*** Material for the task ***

/-- Whether a valid table of a core names a tracking entry. -/
def State.tagUsed (s : State) (core tag : Nat) : Bool :=
  s.blocks.any fun b => b.1 / 16 == core && b.2.tables.any fun t => t.2.valid && t.2.tag == tag

/-- Frees a tracking entry that no valid table names any more; its generation rises (R203). -/
def State.dropTag (s : State) (core tag : Nat) : State :=
  let c := s.coreAt core
  let e := c.track tag
  if e.live && !s.tagUsed core tag then
    s.setCoreAt core { c with tracks := c.tracks.set tag { e with live := false, gen := e.gen + 1 } }
  else s

/-- Makes table `k` of the acting block `t`, and frees the entry its old contents named if that was the last. -/
def State.replaceTable (s : State) (k : Nat) (t : Table) : State :=
  let old := s.blk.table k
  let u := s.setTable k t
  if old.valid then u.dropTag u.coreNo old.tag else u

/-- Whether two tracking records name one source. -/
def Track.same (e f : Track) : Bool := e.scratch == f.scratch && e.owner == f.owner && e.lo == f.lo && e.hi == f.hi

/-- The tag for a source (R203): the entry that records it, else the lowest free one. -/
def Core.tagFor (c : Core) (src : Track) : Nat :=
  match (List.range 32).find? fun k => (c.track k).live && (c.track k).same src with
  | some k => k
  | none => ((List.range 32).find? fun k => !(c.track k).live).getD 0

/-- Ties a build to its source and writes the table (R51, R203). The rebuilt table first loses its old entry, so that a
rebuild from exactly the same source of the last valid table naming an entry frees it and takes the lowest free one (log
39). -/
def State.bindTable (s : State) (k : Nat) (src : Track) (t : Table) : State :=
  let u := s.replaceTable k { s.blk.table k with valid := false }
  let c := u.core
  let tag := c.tagFor src
  let e := c.track tag
  let v := u.setCore { c with tracks := c.tracks.set tag { src with live := true, gen := e.gen } }
  v.setTable k { t with valid := true, tag := tag }

/-- One subset-table entry before its rounding (R69). Under the ±1 pattern an INT8 activation 0 counts as the exact +0,
whose negation is -0 (log 39). -/
def subsetExact (pm : Bool) (a : List FVal) (j : Nat) : FVal :=
  let t := fun i =>
    let v := a.getD i (.fin false 0 0)
    if j / 2 ^ i % 2 == 1 then v else if pm then v.neg else .fin false 0 0
  ((t 0).add .rne (t 1)).add .rne ((t 2).add .rne (t 3))

/-- One subset-table entry (R69). -/
def subsetEntry (fzr pm : Bool) (a : List FVal) (j : Nat) : W32 :=
  BitVec.ofNat 32 (fp32.encode { r := .rne, fz := fzr } (subsetExact pm a j))

/-- One product-table entry before its rounding (R69, R202); the codebook's entries are read under fzin. -/
def productExact (fzi : Bool) (a : FVal) (cb : Table) (e : Nat) : FVal :=
  let c := fp32.decode fzi (cb.entry 0 e)
  if cb.len ≤ e || c.isZero then .fin false 0 0 else a.mul c

/-- One product-table entry (R69, R202). -/
def productEntry (fzr fzi : Bool) (a : FVal) (cb : Table) (e : Nat) : W32 :=
  BitVec.ofNat 32 (fp32.encode { r := .rne, fz := fzr } (productExact fzi a cb e))

/-- minf of a build: an entry's rounding turns a finite exact value into an infinity (03 R73). -/
def entryFlags (fzr : Bool) (l : List FVal) : BitVec 4 := l.foldl (fun acc v => acc ||| (mxRound .rne fzr true v).2) 0

/-- The special bits of rows of activations. -/
def specBits (rows : List (List FVal)) : BitVec 256 :=
  BitVec.ofNat 256 ((List.range rows.length).foldl (fun acc r =>
    (List.range 4).foldl (fun acc m =>
      acc + if ((rows.getD r []).getD m (.fin false 0 0)).isWild then 2 ^ (4 * r + m) else 0) acc) 0)

def subsetTable (fm : W64) (afmt : Nat) (pm : Bool) (rows : List (List FVal)) : Table :=
  { kind := 1, fmt := afmt, len := 16, pm := pm, spec := specBits rows
    entries := rows.flatMap fun a => (List.range 16).map (subsetEntry (fzres fm) pm a) }

def productTable (fm : W64) (afmt : Nat) (cb : Table) (rows : List (List FVal)) : Table :=
  { kind := 2, fmt := afmt, len := cb.len, spec := specBits rows
    entries := rows.flatMap fun a => (List.range 16).map (productEntry (fzres fm) (fzin fm) (a.getD 0 (.fin false 0 0)) cb) }

/-- A codebook (R202): row 0 alone. -/
def codebookTable (scale : Byte) (len : Nat) (codes : Nat → Nat) : Table :=
  { kind := 3, fmt := 4, len := len
    entries := ((List.range 16).map fun e =>
        if e < len then
          BitVec.ofNat 32 (fp32.encode { r := .rne } ((e4m3.decode false (codes e % 256)).mul (decodeNE4M3 scale.toNat)))
        else 0) ++ List.replicate 1008 0 }

/-- The formats a build reads (R201). -/
def buildFmt (c : Nat) : Bool := [0, 2, 3, 4, 5, 9].contains c

/-- The registers a source of `bits` bits takes. -/
def regsOf (width : Nat) : Nat := if width ≤ 32 then 1 else width / 32


/-- R201's rules for a and d of a build from registers. -/
def Group.buildOk (g : Group) (width : Nat) (a d : Code) : Bool :=
  let n := regsOf width
  if a.toNat < 112 then
    d.toNat == 119 && a.toNat % n == 0 && a.toNat + n ≤ 112 && g.wbase + a.toNat + n ≤ g.nregs
  else width != 128 && g.srcOk ⟨a, width == 64⟩ && g.windowOk (width == 64) d.toNat

/-- The record values a build reads, by lane. -/
def State.buildSource (s : State) (width : Nat) (asrc : Bool) (a : Code) (vs : List LaneVec) (i : Nat) : Nat :=
  if asrc then s.le (scratchKey s.grp.blk (offset0 vs + i * (width / 8))) (width / 8)
  else if a.toNat < 112 then
    leNat ((List.range (regsOf width)).flatMap fun k => leBytes 4 (s.grp.reg (s.grp.wbase + a.toNat + k) i).toNat)
  else (argAt vs 0 i).toNat

/-- The source a build is tied to (R201, R51). -/
def State.buildTrack (s : State) (width : Nat) (asrc : Bool) (a d : Code) (vs : List LaneVec) : Track :=
  if asrc then { scratch := true, owner := s.grp.blk, lo := offset0 vs, hi := 64 * (width / 8) }
  else
    let p := s.grp.wbase + (if a.toNat < 112 then a else d).toNat
    { owner := s.cur % 16, lo := p, hi := p + regsOf width - 1 }

/-- The sources a build pops. -/
def buildSrcs (width : Nat) (asrc : Bool) (a : Code) : List Src :=
  if asrc then [src32 a] else if a.toNat < 112 then [] else [⟨a, width == 64⟩]

/-- A build's effect: the value into d where a is no window code, then the table tied to its source. -/
def State.buildInto (t : State) (tb width : Nat) (asrc : Bool) (a d : Code) (vs : List LaneVec) (src : Track)
    (tab : Table) : State :=
  let u := if !asrc && 112 ≤ a.toNat then t.writeDest (width == 64) d (BitVec.allOnes 64) (fun i => argAt vs 0 i) else t
  u.bindTable tb src tab

/-- The bounds of a build's records in scratch. -/
def State.buildRange (s : State) (width : Nat) (asrc : Bool) (vs : List LaneVec) : Option MxFault :=
  if asrc then firstFault [faultIf (offset0 vs % 4 != 0) (mxRange 0 (offset0 vs)),
                           inRegion 0 s.blk.scratch (offset0 vs) (64 * (width / 8))]
  else none

/-- `tbld.sub` (R201-R203). Its source rules depend on the captured mcfg and follow the configuration check; codes that
no width allows are refused before it (04 R78). -/
def execTbldSub (pm asrc : Bool) (tb : BitVec 5) (d a : Code) (s : State) : Out :=
  let g := s.grp
  let x := Mx.of g.mcfg
  let width := 4 * x.wa
  let pre := firstFault
    [faultIf (!buildFmt x.afmt) (mxConfig g),
     faultIf (!asrc && !g.buildOk width a d) (mxOperand g)]
  matrixRun s (buildSrcs width asrc a)
    (fun g => s.tbOk tb && (if asrc then g.srcOk (src32 a) && d.toNat == 119 else g.srcAny a && g.dstAny d))
    (s.arrayRoom true 1) pre
    (fun vs => s.buildRange width asrc vs)
    (fun _ => false)
    fun vs _ t =>
      let rows := lanes fun i =>
        (unpack x.wa 4 (s.buildSource width asrc a vs i)).map fun v => mxVal x.afmt (fzin g.fmode) v
      (t.buildInto tb.toNat width asrc a d vs (s.buildTrack width asrc a d vs)
        (subsetTable g.fmode x.afmt pm rows)).accept true 0 .build 1
          (entryFlags (fzres g.fmode) (rows.flatMap fun a => (List.range 16).map (subsetExact pm a)))

/-- `tbld.prod` (R201-R203). -/
def execTbldProd (asrc : Bool) (tb cb : BitVec 5) (d a : Code) (s : State) : Out :=
  let g := s.grp
  let x := Mx.of g.mcfg
  let book := s.blk.table cb.toNat
  matrixRun s (buildSrcs 32 asrc a)
    (fun g => s.tbOk tb && s.tbOk cb && (if asrc then g.srcOk (src32 a) && d.toNat == 119 else g.buildOk 32 a d))
    (s.arrayRoom true 1) (faultIf (!buildFmt x.afmt) (mxConfig g))
    (fun vs => firstFault
      [s.buildRange 32 asrc vs,
       faultIf (!book.valid) (mxStale cb.toNat),
       faultIf (book.kind != 3) (mxConfig g)])
    (fun _ => false)
    fun vs _ t =>
      let rows := lanes fun i => [mxVal x.afmt (fzin g.fmode) (bits (s.buildSource 32 asrc a vs i) (x.wa - 1) 0)]
      (t.buildInto tb.toNat 32 asrc a d vs (s.buildTrack 32 asrc a d vs)
        (productTable g.fmode x.afmt book rows)).accept true 0 .build 1
          (entryFlags (fzres g.fmode) (rows.flatMap fun a =>
            (List.range 16).map (productExact (fzin g.fmode) (a.getD 0 (.fin false 0 0)) book)))

/-- `cbld` (R202): clocked. It reads E4M3 codes and is not held to the list of build formats, which R201 states of a build
that reads its activations in format afmt (log 39). -/
def execCbld (tb : BitVec 5) (d a : Code) (scale : Byte) (lenm1 : BitVec 4) (s : State) : Out :=
  matrixRun s (buildSrcs 32 false a) (fun g => s.tbOk tb && g.buildOk 32 a d) true none (fun _ => none) (fun _ => false)
    fun vs _ t =>
      t.buildInto tb.toNat 32 false a d vs (s.buildTrack 32 false a d vs)
        (codebookTable scale (lenm1.toNat + 1) fun e => s.buildSource 32 false a vs e)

*** End of Material for the task ***

In the material above, transcribe exactly the lines beginning at the one with "def Core.tagFor (c" and ending at the one with "def State.bindTable (s", both included.

*Problem solution:*
def Core.tagFor (c : Core) (src : Track) : Nat :=
  match (List.range 32).find? fun k => (c.track k).live && (c.track k).same src with
  | some k => k
  | none => ((List.range 32).find? fun k => !(c.track k).live).getD 0

/-- Ties a build to its source and writes the table (R51, R203). The rebuilt table first loses its old entry, so that a
rebuild from exactly the same source of the last valid table naming an entry frees it and takes the lowest free one (log
39). -/
def State.bindTable (s : State) (k : Nat) (src : Track) (t : Table) : State :=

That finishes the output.